Ответы были вполне достойные:
– Все городские бильярды опустошили!
– Половину шаров перекрасили!
Оставалось только сказать:
– Лихо, господа и панове! Но не толпиться же нам всем сейчас. Наше место в буфете. Пан Вацлав, надо полагать, возьмет себе кого-то в помощники да и будут по одному приглашать. Не так ли?
Предложение было дельное, все согласно затопали в буфет.
А к вечеру, когда уже чередой взад-вперед прошли, опять собрались у красного стола и под общий вздох вскрыли замок на урне.
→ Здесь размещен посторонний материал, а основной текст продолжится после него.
-- ==== Sys2Proof/Machine/Ops.lean ====
section
/-!
DEFINITION. Machine/Ops.lean: taking a trap and returning from one, the ends of warps and launches,
the fetch of code lines, and the outcome of one plane pass (R27, R33 to R42, R207 to R220, R248 to
R252, R505).
-/

namespace Sys2Proof.Machine

open Sys2Proof

/-! ## Causes (R209) -/

def causeIllegalOpcode : BitVec 8 := 0x01#8
def causeIllegalEncoding : BitVec 8 := 0x02#8
def causeLineParity : BitVec 8 := 0x03#8
def causeRole : BitVec 8 := 0x04#8
def causeTargetMask : BitVec 8 := 0x05#8
def causePadTag : BitVec 8 := 0x06#8
def causePlaneSkew : BitVec 8 := 0x07#8
def causeWorkingSet : BitVec 8 := 0x08#8
def causeFormatTag : BitVec 8 := 0x09#8
def causeEmptyRegister : BitVec 8 := 0x0A#8
def causePoison : BitVec 8 := 0x0B#8
def causeFp : BitVec 8 := 0x0C#8
def causeDivergent : BitVec 8 := 0x0D#8
def causeGang : BitVec 8 := 0x0E#8
def causeAlignment : BitVec 8 := 0x0F#8
def causeShared : BitVec 8 := 0x12#8
def causeTile : BitVec 8 := 0x13#8
def causeQueue : BitVec 8 := 0x14#8
def causeChannel : BitVec 8 := 0x15#8
def causeBarrier : BitVec 8 := 0x16#8
def causeAccum : BitVec 8 := 0x17#8
def causeCopy : BitVec 8 := 0x18#8
def causeCollective : BitVec 8 := 0x19#8
def causeVeer : BitVec 8 := 0x1A#8
def causeTrap : BitVec 8 := 0x1B#8
def causeBreak : BitVec 8 := 0x1C#8
def causePrivilege : BitVec 8 := 0x1D#8

/-- A fault as its instruction raises it: cause, address and lanes (R210). For a translation fault, named
lists the addresses that failed with the codes of their accesses; none lists va, read (R220). -/
structure FaultInfo where
  cause : BitVec 8
  va : A80
  lanes : Lanes
  named : List (A80 × Nat) := []
deriving DecidableEq, Repr

/-- A fault that names no lane and no address. -/
def plainFault (c : BitVec 8) : FaultInfo := { cause := c, va := 0#80, lanes := 0#96 }

/-! ## Ending launches (R212, R228, R229) -/

/-- A launch asked to end: the first request stands. -/
def endLaunch (l : Nat) (r : EndReq) (replay : Bool) (s : State) : State :=
  s.modLaunch l (fun x =>
    match x.ending with
    | some _ => x
    | none => { x with ending := some r, replaying := replay })

/-- The launch of a team asked to end with a status and cause (R305). -/
def endTeam (t : Nat) (status : BitVec 8) (cause : BitVec 8) (detail : Word) (s : State) : State :=
  endLaunch (s.team t).launch
    { status := status, cause := cause, detail := detail, team := (s.team t).number } false s

/-- A Squall replay asked for (R219, R229). -/
def squall (t : Nat) (s : State) : State :=
  endLaunch (s.team t).launch
    { status := 0x30#8, cause := causePoison, detail := 0#32, team := (s.team t).number } true s

/-- An uncorrectable error in state that is not a word, or in a page-table entry that a walk reads, met by a team in
die d of package p: counted there, and a replay or the end of the team. A launch that is ending meets no further one (R218, R486). -/
def stateErrorAt (t p d : Nat) (s : State) : State :=
  if (s.launchOf t).ending.isSome then s
  else
    let s1 := countError 12 1 p d s
    if (s.launchOf t).replayable then squall t s1 else endTeam t 0x20#8 causePoison 0#32 s1

/-- The same in the team's own package. -/
def stateError (t : Nat) (d : Nat) (s : State) : State := stateErrorAt t (s.launchOf t).pkg d s

/-! ## Taking a trap (R208) -/

/-- TRAPPC: repetition, planes and offset (R191); LINE has no room for line 2^29, and reads as 0 there
(log 37). -/
def trapPcOf (rep : Nat) (planes : BitVec 4) (o : Word) : BitVec 64 :=
  BitVec.ofNat 64 (2 ^ 36 * (rep % 16) + 2 ^ 32 * planes.toNat + (if o == beyond then 0 else o.toNat))

/-- Trap entry, outside trap mode: the trap registers are written, the working set and the latches are
set aside, the A-reuse latch becomes invalid, TRAPMODE is set, and the trap split starts at the
handler's first slot with every live lane (R208, R96, R100, R103). -/
def Warp.enterTrap (w : Warp) (e : Nat) (pc : BitVec 64) (f : FaultInfo) : Warp :=
  { w with
    trapCause := f.cause.setWidth 32
    trapPc := pc
    trapVa := f.va
    trapLanes := f.lanes
    trapPc0 := pc
    trapEntry := e
    savedWs := w.ws
    savedHl := w.hl
    hl := []
    areuse := none
    trapMode := true
    trapSplit := some { offset := 0#32, mask := w.live, inRep := false, repJ := 0, wph := none,
                        lastIssue := 0, aged := false, yielded := false } }

/-- A fault of a warp's split at a TRAPPC. POISON-USE is counted; in a replayable node it goes to
Squall replay. A fault in trap mode is a double fault. Without a handler firmware ends the team, but a
BREAKPOINT parks the warp (R208, R212, R219). -/
def raiseFault (k e : Nat) (pc : BitVec 64) (f : FaultInfo) (s : State) : State :=
  let w := s.warp k
  let l := s.warpLaunch k
  let s1 := if f.cause == causePoison then countErrorAt 13 1 (coreOf k) s else s
  if f.cause == causePoison && l.replayable then
    squall w.team (s1.modWarp k (fun x => { x with park := .stopped }))
  else if w.trapMode then
    endTeam w.team 0x21#8 f.cause 0#32 (s1.modWarp k (fun x => { x with park := .stopped }))
  else if l.handler == 0#80 then
    if f.cause == causeBreak then
      s1.modWarp k (fun x => { x with park := .breakpoint, trapPc := pc, trapEntry := e })
    else endTeam w.team 0x20#8 f.cause 0#32 (s1.modWarp k (fun x => { x with park := .stopped }))
  else s1.modWarp k (fun x => x.enterTrap e pc f)

/-- A double fault with no cause of its own (R212, R258). -/
def doubleFault (k : Nat) (s : State) : State :=
  endTeam (s.warp k).team 0x21#8 0x00#8 0#32 (s.modWarp k (fun x => { x with park := .stopped }))

/-! ## Where an instruction stands (R39, R215, R237, R240) -/

/-- The planes of a list, as a mask. -/
def planeMask (ps : List Nat) : BitVec 4 := BitVec.ofNat 4 (bitsNat (fun p => ps.contains p) 4)

/-- The lanes of a warp in the planes of a mask. -/
def Warp.lanesIn (w : Warp) (ps : BitVec 4) : Lanes := (planesOf ps).foldl (fun m p => m ||| w.planeLanes p) 0#96

/-- The planes still to issue of a pair's other instruction. -/
def Reissue.matePlanes (r : Reissue) : BitVec 4 :=
  match r.mate with
  | some m => planeMask m.todo
  | none => 0#4

/-- PMASK of an instruction that faults: the planes it has still to pass; of the second of a pair, those that the
first has passed (R39, R210). -/
def Reissue.pmask (r : Reissue) : BitVec 4 :=
  match r.mate with
  | some m => if m.second then r.planes else r.planes &&& ~~~(planeMask m.todo)
  | none => r.planes

/-- The offset that follows the instruction, and the whole pair (R232). -/
def Reissue.after (r : Reissue) : Word :=
  match r.mate with
  | some m => if m.second then following m.offset else following r.offset
  | none => following r.offset

/-- Lanes that have completed a repetition, seated at their REP with the next one to come (R240, R263);
with no free entry they are unseated past the prefixed slot (log 31). -/
def Warp.placeRep (w : Warp) (stack : Tbl Nat) (rep : Word) (j : Nat) (follow : Word) (g active : Lanes) : Warp :=
  match w.freeEntry with
  | some e =>
    (w.placeGroup stack rep g active).modSplit e (fun y => { y with inRep := true, repJ := j })
  | none => w.placeGroup stack follow g active

/-- The members of a split in the planes of a mask go to an offset, each as active as it is. -/
def Warp.placeWaiting (w : Warp) (x : Split) (stack : Tbl Nat) (ps : BitVec 4) (o : Word) : Warp :=
  let g := x.members &&& w.lanesIn ps
  if noLanes g then w else w.placeGroup stack o g (g &&& x.active)

/-- Before a trap the lanes whose passes completed take their next offsets, the inactive ones with those that
fall through; those of a pair's planes in which the two instructions stand apart go to the slot they have come
to; the split at TRAPPC keeps the lanes of the planes in PMASK, at the slot that faults (log 12). Within a REP
they go on with the next repetition, when there is one (R39, R240, R263). -/
def Warp.divideForTrap (w : Warp) (e : Nat) (r : Reissue) (again : Option Nat) : Warp × Bool :=
  let x := w.split e
  let other := r.matePlanes
  let done := x.members &&& ~~~(w.lanesIn (r.planes ||| other))
  let gone := x.members &&& ~~~(w.lanesIn r.pmask)
  let here (y : Split) : Split := if y.inRep then y else { y with offset := r.offset }
  if noLanes gone then (w.modSplit e here, false)
  else
    let follow := r.after
    let act := done &&& x.active
    let pushed := match r.progress.point with
      | some p => if noLanes act then some w else w.pushToken e p
      | none => some w
    let w1 := pushed.getD w
    let stack := (w1.split e).stack
    let w2 := w1.modSplit e (fun y =>
      here { y with members := y.members &&& ~~~gone, active := y.active &&& ~~~gone })
    let moves := r.progress.moves
    let ts := targetsOf moves follow act
    let keep := if ts.contains follow || ts.isEmpty then follow else ts.headD follow
    let groupOf (o : Word) : Lanes := mkLanes (fun l => act.getLsbD l && nextOf moves follow l == o)
    let w3 := match again with
      | some j => if noLanes done then w2 else w2.placeRep stack x.offset j follow done act
      | none => (insertOffset keep ts).foldl (fun v o =>
          let g := groupOf o ||| (if o == keep then done &&& ~~~act else 0#96)
          if noLanes g then v else v.placeGroup stack o g (groupOf o)) w2
    let w4 := match r.mate with
      | some m =>
        if m.second then w3.placeWaiting x stack (planeMask m.todo &&& ~~~r.planes) m.offset
        else w3.placeWaiting x stack (planeMask m.todo) m.offset
      | none => w3
    (w4, pushed.isNone)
Среди белого развала оказался всего лишь один черный шар…
Окрика из Петербурга не последовало. Там все свели к веселому анекдоту. Посмеиваясь, друг друга спрашивали:
– А слышал ли ты, любезный, как Столыпин все шары из бильярдных луз выпотрошил?..
Время шло, и дворянство Западного края все плотнее сплачивалось вокруг предводителя. Только иногда возникал один и тот же вопрос:
– А кто ж гэта, паважаные паны, черный шар в лузу забил?..
Если кто и не очень любил губернского предводителя, так в общем кругу все равно мирился с тем, что в польско-литовском крае предводительствует тороватый и отнюдь не шляхетский барин. Заходи хоть в ночь, хоть заполночь – примут без всякой фанаберии. Дом полная чаша.
Богатый и гостеприимный дом в Колноберже только внешне имел западное обличье, а внутри все дышало роскошной российской стариной. Вывезенная из подмосковных имений «мебля», как на местный лад говорили. Картины – как в любой богатой подмосковной усадьбе. Скульптуры царей и полководцев, включая покорителя Варшавы Суворова и его генерал-адъютанта Столыпина. Азиатские вечные ковры, для шику маленько потертые ногами подмосковных вельмож. Богатейшая библиотека, какой и в Ковно не бывало, с личными книгами главнейших российских писателей, не говоря уже о родиче Лермонтове, и Лев Николаевич вполне достойную дорогу к этой библиотеке проторил. Генерал был на «ты» с графом, и немудрено: они вместе, еще поручиками, в Крымскую войну стояли на севастопольских бастионах, а нынешний генерал, под старость став комендантом Московского Кремля, куда от скуки пойдет? Да не в такие уж и далекие Хамовники. Конечно, подобно графу, на салазках воду с Москвы-реки не возил, но сделать променад до знаменитого и лучшего в России пивного завода в Хамовниках – с превеликим удовольствием! Хотя ни граф, ни сам генерал великими любителями пива не значились. Однако ж пеший променад двух внешне совершенно не схожих людей – один чуть ли не в крестьянском кожушке, другой в роскошной генеральской амуниции – было превосходное зрелище! Кремлевский комендант ведь тоже слыл большим пересмешником, и когда ему под строевой шаг отдавали честь встречные полковники, вполне резонно уверял своего спутника: «Это тебя приветствуют, поручик. Почему не отвечаешь полковнику?» – «Папахи нетути», – ёрнически посмеивался второй пересмешник, который и в Крыму на узкой дорожке мог заставить царя со всей его свитой подождать, когда он пропылит своими отнюдь не гвардейскими сапогами. Рассказывал отец на армейский лад, маленько привирая, но вполне могло быть и так: «Папахи нет? Так обменяемся давай». И как уверял, самолично водрузил папаху на голову графу, а сам вздел поверх генеральской шинели его шапчонку.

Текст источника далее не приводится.